Employment and prices remain generally stable, social welfare is precisely targeted and effective, and market confidence among business entities is strengthening. These visible changes and tangible results outline a clear trajectory of China's economy advancing under pressure while moving toward innovation and higher quality.

Far from "slowdown," China's economy is running more steadily, healthily, and robustly on an innovation-driven track. "4.5 percent to 5 percent" target is not a sign of deceleration, but rather a reflection of confidence and composure following profound changes in development philosophy, mode, and drivers.

Working backward from China's long-range objectives through the year 2035 and considering the projected population at that time, China's GDP will need to grow at an average annual rate of 4.17 percent over the next decade. 

Viewed within the broader context of Chinese modernization, the "4.5 percent to 5 percent" target is organically aligned with medium- and long-term development goals. It leaves ample room for structural adjustment, risk prevention, and reform, while ensuring stable livelihoods and market expectations through reasonable growth. It demonstrates China's strategic resolve—not to pursue high growth blindly, but to focus on high-quality development. 

China is not incapable of achieving higher growth rates; rather, it is committed promote higher-quality economic growth while achieving an appropriate increase in economic output. China does not engage in a "numbers game," but strives to "deliver results that can stand the test of practice, the people, and history."

In the face of both internal and external challenges, China vows to adhere to the general principle of pursuing progress while ensuring stability, implement more proactive and effective macro policies, make policies more forward-looking, targeted, and coordinated. 

From building a robust domestic market, to fostering new growth drivers at a faster pace; from moving faster to achieve greater self-reliance and strength in science and technology, to expanding high-standard opening up, a series of measures aim to stabilize growth in the short term while strengthening momentum for the long term.

The facts are clear: China's economy has strong resilience, vast potential, and broad space for development.

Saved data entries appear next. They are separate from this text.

-- ==== Sys2Proof/Tests/Slice0.lean ====
section
/-! SUPPORT. The model's own tests. Expected results come from the spec: the encoding tables (T6, T7, T9) and the vectors T1 to
T10 and P2 of 95_test_vectors.md. The `witness_` theorems show states and operands that meet a statement's hypotheses. -/

namespace Sys2Proof.Tests

/- The proofs below are elaborated one after another: side by side, each would take a thread of its own. -/
set_option Elab.async false

open Sys2Proof Sys2Proof.Machine

/-! ## Builders -/

/-- A toy machine (V3) with `BURST_LEN = 1`, `WIDE_FIELD_ADDR = 7`, a read of address 6 in mode 3, and this engine. -/
def toyState (e : Engine) : State :=
  { State.reset with cfg := Cfg.toy, params := ⟨0, .idx, .val⟩, engine := e, stim := [] }

/-- The engine in a discharge, at `down_cnt = d`, with the sample of T5 (`raw_index = 2`, `raw_cnt = 4`) if `a`. -/
def disch (d : Nat) (a : Bool) : Engine :=
  { Engine.reset with downCnt := d, sync0 := true, sync1 := true, avail := a, latched := a,
                      rawIndex := if a then 2 else 0, rawCnt := if a then 4 else 0 }

/-- The engine in a charge window, nothing latched, at `up_cnt = u`, with this synchronizer and run. -/
def chg (u : Nat) (s0 s1 : Bool) (z : Nat) : Engine :=
  { Engine.reset with phase := .charging, upCnt := u, sync0 := s0, sync1 := s1, zeroRun := z }

/-- The state with a BUS word on the ports. -/
def withBus (s : State) (w : Nat) : State := { s with pins := s.pins.withWord (BitVec.ofNat 14 w) }

/-- Quiet inputs but for `start` and `sense`, both high. -/
def running : Inputs := { Inputs.quiet with start := true, sense := true }

/-- The host's turn, with a ready transmitter. -/
def hostPins : Inputs := { Inputs.quiet with hostTurn := true, txAck := true }

/-- The host at a point of a stage, carrying out a command byte. -/
def hostAt (st : Stage) (pt : Point) (b : CmdByte) : State :=
  { toyState (disch 0 false) with
    pins := hostPins, fw := { Firmware.reset with stage := st, point := pt, xferType := b } }

/-- The state of T6: the flag set, copies (0x40, 0x3f, 98, 143), serial inputs 1, 0x09, 0. -/
def t6 (w : Nat) : State :=
  withBus { toyState (disch 0 false) with
            status := ⟨true, 0x40, 0x3F, 98, 143⟩,
            pins := { Inputs.quiet with rxRdy := true, rxData := 0x09 } } w

/-- What a step answers, seen through a field. -/
def view (o : Host.Outcome State Fault Refusal) (f : State → α) : Option α :=
  match o with
  | .next t => some (f t)
  | .fault _ | .refused _ => none

/-! ## WellFormed: a selector past the table is refused, in each command byte operation -/

theorem test_wf_xferVal_sel5 : WellFormed (.xferVal 0 5) = false := by decide
theorem test_wf_xferIdxOrCmp1_sel6 : WellFormed (.xferIdxOrCmp1 0 6) = false := by decide
theorem test_wf_xferIdxOrCmp2_sel7 : WellFormed (.xferIdxOrCmp2 7 7) = false := by decide
theorem test_wf_xferNone_sel5 : WellFormed (.xferNone 0 5) = false := by decide
theorem test_wf_last_selector : WellFormed (.xferNone 7 4) = true := by decide

/-! ## Decoding: one word of each row, from T6, T7, T9 and the rows of R85 -/

theorem test_decode_nop :
    decode [0x00, 0x00] = .ok (.nop false 0 0) ∧ decode [0xFF, 0x1F] = .ok (.nop true 15 0xFF) ∧
      decode [0x00, 0x14] = .ok (.nop true 4 0) := by decide
theorem test_decode_serial_reads :
    decode [0x00, 0x20] = .ok (.rdUartRxRdy 0) ∧ decode [0x00, 0x21] = .ok (.rdUartRxData 0) ∧
      decode [0x00, 0x22] = .ok (.rdUartTxAck 0) := by decide
theorem test_decode_copy_reads :
    decode [0xA5, 0x24] = .ok (.rdSampleRdy 0xA5) ∧ decode [0x00, 0x25] = .ok (.rdDacValCopy 0) ∧
      decode [0x00, 0x26] = .ok (.rdAdcValCopy 0) ∧ decode [0x00, 0x27] = .ok (.rdAdcIdxCopy 0) ∧
      decode [0x00, 0x28] = .ok (.rdAdcCntCopy 0) := by decide
theorem test_decode_reserved_reads :
    decode [0x00, 0x23] = .ok (.rdReserved3 0) ∧ decode [0x00, 0x29] = .ok (.rdReserved9 0) ∧
      decode [0x00, 0x2A] = .ok (.rdReserved10 0) ∧ decode [0x00, 0x2B] = .ok (.rdReserved11 0) ∧
      decode [0x00, 0x2C] = .ok (.rdReserved12 0) ∧ decode [0x00, 0x2D] = .ok (.rdReserved13 0) ∧
      decode [0x00, 0x2E] = .ok (.rdReserved14 0) ∧ decode [0x00, 0x2F] = .ok (.rdReserved15 0) := by decide
theorem test_decode_transmit : decode [0x41, 0x33] = .ok (.wrUartTxData 0x41) := by decide
theorem test_decode_reserved_writes :
    decode [0xFF, 0x30] = .ok (.wrReserved0 0xFF) ∧ decode [0x00, 0x31] = .ok (.wrReserved1 0) ∧
      decode [0x00, 0x32] = .ok (.wrReserved2 0) ∧ decode [0xFF, 0x34] = .ok (.wrReserved4 0xFF) ∧
      decode [0x00, 0x35] = .ok (.wrReserved5 0) ∧ decode [0x00, 0x36] = .ok (.wrReserved6 0) ∧
      decode [0x00, 0x37] = .ok (.wrReserved7 0) ∧ decode [0xFF, 0x38] = .ok (.wrReserved8 0xFF) := by decide
theorem test_decode_reserved_writes_high :
    decode [0x00, 0x39] = .ok (.wrReserved9 0) ∧ decode [0x00, 0x3A] = .ok (.wrReserved10 0) ∧
      decode [0x00, 0x3B] = .ok (.wrReserved11 0) ∧ decode [0x00, 0x3C] = .ok (.wrReserved12 0) ∧
      decode [0x00, 0x3D] = .ok (.wrReserved13 0) ∧ decode [0x00, 0x3E] = .ok (.wrReserved14 0) ∧
      decode [0xFF, 0x3F] = .ok (.wrReserved15 0xFF) := by decide
theorem test_decode_command_bytes :
    decode [0x00] = .ok (.xferVal 0 0) ∧ decode [0xE8] = .ok (.xferVal 7 2) ∧
      decode [0x0D] = .ok (.xferIdxOrCmp1 0 3) ∧ decode [0x12] = .ok (.xferIdxOrCmp2 0 4) ∧
      decode [0x03] = .ok (.xferNone 0 0) := by decide
theorem test_decode_rejects_bits_above : decode [0x00, 0x40] = .error (.bitsAboveBusWord 0x40) := by decide
theorem test_decode_rejects_lengths :
    decode [] = .error (.badLength 0) ∧ decode [0, 0, 0] = .error (.badLength 3) := by decide
theorem test_table_words :
    decodeTableWord 14 0x2400 = some (.rdSampleRdy 0) ∧ decodeTableWord 14 0x4000 = none ∧
      decodeTableWord 8 0x08 = some (.xferVal 0 2) ∧ decodeTableWord 8 0x100 = none := by decide

/-! ## Bus commands: T6 and T7 -/

theorem test_nop : view (step (t6 0x1FFF)) (fun t => (t.out.txWe, t.out.serRd, t.status)) =
    some (false, 0, ⟨true, 0x40, 0x3F, 98, 143⟩) := by decide +kernel
theorem test_rdUartRxRdy : view (step (t6 0x2000)) (fun t => (t.out.rdata, t.out.serRd, t.fw)) =
    some (1, 1, Firmware.reset) := by decide +kernel
theorem test_rdUartRxData : view (step (t6 0x2100)) (fun t => (t.out.rdata, t.out.serRd, t.fw)) =
    some (9, 2, Firmware.reset) := by decide +kernel
theorem test_rdUartTxAck : view (step (t6 0x2200)) (fun t => (t.out.rdata, t.out.serRd)) =
    some (0, 4) := by decide +kernel
theorem test_wrUartTxData : view (step (t6 0x3341)) (fun t => (t.out.txWe, t.out.txData, t.out.serRd)) =
    some (true, 0x41, 0) := by decide +kernel
theorem test_rdSampleRdy : view (step (t6 0x24A5)) (fun t => (t.out.rdata, t.status)) =
    some (1, ⟨false, 0x40, 0x3F, 98, 143⟩) := by decide +kernel
theorem test_rdDacValCopy : view (step (t6 0x2500)) (fun t => (t.out.rdata, t.status.sampleRdy)) =
    some (0x40, true) := by decide +kernel
theorem test_rdAdcValCopy : view (step (t6 0x2600)) (fun t => (t.out.rdata, t.status.sampleRdy)) =
    some (0x3F, true) := by decide +kernel
theorem test_rdAdcIdxCopy : view (step (t6 0x2700)) (fun t => (t.out.rdata, t.out.serRd)) =
    some (0x62, 0) := by decide +kernel
theorem test_rdAdcCntCopy : view (step (t6 0x2800)) (fun t => (t.out.rdata, t.out.serRd)) =
    some (0x8F, 0) := by decide +kernel

/-- T7: the reserved commands drive no strobe and leave the status block alone. -/
theorem test_reserved_commands :
    ∀ w ∈ [0x2300, 0x2900, 0x2A00, 0x2B00, 0x2C00, 0x2D00, 0x2E00, 0x2F00, 0x30FF, 0x3100, 0x3200, 0x34FF, 0x3500,
        0x3600, 0x3700, 0x38FF, 0x3900, 0x3A00, 0x3B00, 0x3C00, 0x3D00, 0x3E00, 0x3FFF],
      view (step (t6 w)) (fun t => (t.out.txWe, t.out.serRd, t.status)) =
        some (false, 0, ⟨true, 0x40, 0x3F, 98, 143⟩) := by decide +kernel

/-! ## The strobe: T5 -/

/-- The state of T5 with a flag, old copies (0x11, 1, 1, 3), `dac_in = 0x1e`. -/
def t5 (d : Nat) (a rdy : Bool) (w : Nat) : State :=
  withBus { toyState (disch d a) with
            status := ⟨rdy, 0x11, 1, 1, 3⟩, pins := { Inputs.quiet with dacIn := 0x1E } } w

theorem test_strobe_under_nop : view (step (t5 3 true false 0)) State.status =
    some ⟨true, 0x1E, 2, 2, 4⟩ := by decide +kernel
theorem test_strobe_beats_clearing_read :
    view (step (t5 3 true true 0x2400)) (fun t => (t.out.rdata, t.status)) =
      some (1, ⟨true, 0x1E, 2, 2, 4⟩) := by decide +kernel
theorem test_old_copy_in_strobe_tick :
    view (step (t5 3 true true 0x2500)) (fun t => (t.out.rdata, t.status)) =
      some (0x11, ⟨true, 0x1E, 2, 2, 4⟩) := by decide +kernel
theorem test_no_strobe_without_avail : view (step (t5 3 false false 0)) State.status =
    some ⟨false, 0x11, 1, 1, 3⟩ := by decide +kernel
theorem test_write_4_is_ignored : view (step (t5 1 true true 0x34FF)) State.status =
    some ⟨true, 0x11, 1, 1, 3⟩ := by decide +kernel

/-! ## The engine: T1, T2, T3, T4, P2 -/

/-- T1. -/
theorem test_conv_reference :
    [0, 1, 2, 3, 4, 10, 100, 139, 140, 143, 144, 146, 300, 403, 739, 740].map (conv Cfg.reference) =
      [0, 0, 1, 1, 2, 6, 69, 95, 96, 98, 99, 100, 207, 277, 510, 511] := by decide +kernel
/-- V3. -/
theorem test_conv_toy : [0, 1, 2, 3, 4, 5, 6].map (conv Cfg.toy) = [0, 0, 1, 1, 2, 2, 3] := by decide +kernel
/-- T4. -/
theorem test_val_reference :
    [0, 98, 255, 256, 340, 511].map (fun k => Engine.valOut Cfg.reference { Engine.reset with rawIndex := k }) =
      [0, 63, 149, 149, 188, 255] := by decide +kernel
/-- T4, raw mode. -/
theorem test_val_raw :
    [0, 98, 255, 256, 340, 511].map
      (fun k => Engine.valOut { Cfg.reference with rawMode := true } { Engine.reset with rawIndex := k }) =
      [0, 98, 255, 0, 84, 255] := by decide +kernel
/-- T3: the done tick with `start` low and with `start` high. -/
theorem test_done_tick :
    ((disch 3 true).tick Cfg.toy Inputs.quiet).phase = .discharging ∧
      ((disch 3 true).tick Cfg.toy Inputs.quiet).downCnt = 0 ∧
      ((disch 3 true).tick Cfg.toy Inputs.quiet).latched = false ∧
      ((disch 3 true).tick Cfg.toy Inputs.quiet).avail = true ∧
      ((disch 3 true).tick Cfg.toy running).phase = .charging ∧
      ((disch 3 true).tick Cfg.toy running).avail = false := by decide +kernel
/-- P2, tick 8 to tick 9: the hit at `up_cnt = 4`. -/
theorem test_hit : (chg 4 false false 1).tick Cfg.toy Inputs.quiet =
    { chg 5 false false 2 with latched := true, avail := true, rawIndex := 2, rawCnt := 4 } := by decide +kernel
/-- P2, tick 21 to tick 22: the forced saturation. -/
theorem test_never_trip : (chg 6 true true 0).tick Cfg.toy running =
    { disch 0 true with rawIndex := 3, rawCnt := 6 } := by decide +kernel
/-- T2: a hit in the timeout tick is a conversion, not the forced index. -/
theorem test_hit_in_timeout : ((chg 740 false false 1).tick Cfg.reference Inputs.quiet).rawIndex = 511 ∧
    ((chg 600 false false 1).tick (Cfg.derive 8 9 600 10 true []) Inputs.quiet).rawIndex = 510 := by decide +kernel
/-- T8: reset, under a clearing read. -/
theorem test_reset_tick :
    view (step { t5 3 true true 0x2400 with pins := { (t5 3 true true 0x2400).pins with rst := true } })
      (fun t => (t.engine, t.status, t.out.rdata)) = some (Engine.reset, Status.reset, 1) := by decide +kernel
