-- ==== Sys2Proof/Machine/Ops.lean ====
section
/-! DEFINITION. The named operations over the state: access to cores, slots, hearths and launches; the RAS log; class
entries; the end of a task (R30); spills and reloads of frames (R67); taking a trap (R212, R213), returning from one
(R384) and diverting a task (R178). -/

namespace Sys2Proof.Machine

/-! ### Access -/

/-- Writes an entry of a list, padding it with `d`. -/
def padSet {α : Type} (d : α) : List α → Nat → α → List α
  | [], 0, a => [a]
  | [], n + 1, a => d :: padSet d [] n a
  | _ :: r, 0, a => a :: r
  | x :: r, n + 1, a => x :: padSet d r n a

def State.core (s : State) (c : Nat) : Core := (tget s.cores c).getD {}

def State.setCore (s : State) (c : Nat) (k : Core) : State := { s with cores := tset s.cores c k }

def State.modCore (s : State) (c : Nat) (f : Core → Core) : State := s.setCore c (f (s.core c))

def Core.slot (k : Core) (t : Nat) : Slot := (tget k.slots t).getD {}

def Core.setSlot (k : Core) (t : Nat) (sl : Slot) : Core := { k with slots := tset k.slots t sl }

def State.slotAt (s : State) (c t : Nat) : Slot := (s.core c).slot t

def State.setSlotAt (s : State) (c t : Nat) (sl : Slot) : State := s.setCore c ((s.core c).setSlot t sl)

def State.modSlotAt (s : State) (c t : Nat) (f : Slot → Slot) : State := s.setSlotAt c t (f (s.slotAt c t))

/-- The slot that issues. -/
def State.slot (s : State) : Slot := s.slotAt s.cur.1 s.cur.2

def State.setSlot (s : State) (sl : Slot) : State := s.setSlotAt s.cur.1 s.cur.2 sl

def State.modSlot (s : State) (f : Slot → Slot) : State := s.setSlot (f s.slot)

/-- The core of the slot that issues. -/
def State.myCore (s : State) : Core := s.core s.cur.1

def State.modMyCore (s : State) (f : Core → Core) : State := s.modCore s.cur.1 f

def State.hearth (s : State) (h : Nat) : Hearth := (tget s.hearths h).getD {}

def State.modHearth (s : State) (h : Nat) (f : Hearth → Hearth) : State :=
  { s with hearths := tset s.hearths h (f (s.hearth h)) }

/-- The hearth of the slot that issues. -/
def State.myHearth (s : State) : Nat := s.cur.1 / 8

def State.launch? (s : State) (l : Nat) : Option Launch := tget s.launches l

/-- A launch record field of a launch; 0 where there is no such launch. -/
def State.lr (s : State) (l i : Nat) : Word :=
  match s.launch? l with
  | some x => x.lr.getD i 0
  | none => 0

def State.modLaunch (s : State) (l : Nat) (f : Launch → Launch) : State :=
  match s.launch? l with
  | some x => { s with launches := tset s.launches l (f x) }
  | none => s

/-- An event the part has caused, to be handled in turn. -/
def State.poke (s : State) (e : Event) : State := { s with agenda := s.agenda ++ [e] }

def State.pokeAll (s : State) (es : List Event) : State := { s with agenda := s.agenda ++ es }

With precise and effective macro regulation, it is fully capable of achieving its set growth targets "while striving for better in practice."

Ultimately, the malicious hype about a so-called "China economic slowdown" by some US and Western media is never about objective analysis, but political calculation. History and reality have repeatedly shown that China's economic achievements are the result of the hard work of the Chinese people, not something that can be defined by a few words of praise or criticism from outside. Those repeatedly recycled narratives of "China collapse" cannot change the overall trajectory of China's economy toward higher quality and innovation, nor can they halt the country's steady and determined pace of development.

This was compiled based on an article published in the "Chisu Jinsheng" economic commentary column of People's Daily on March 27, 2026.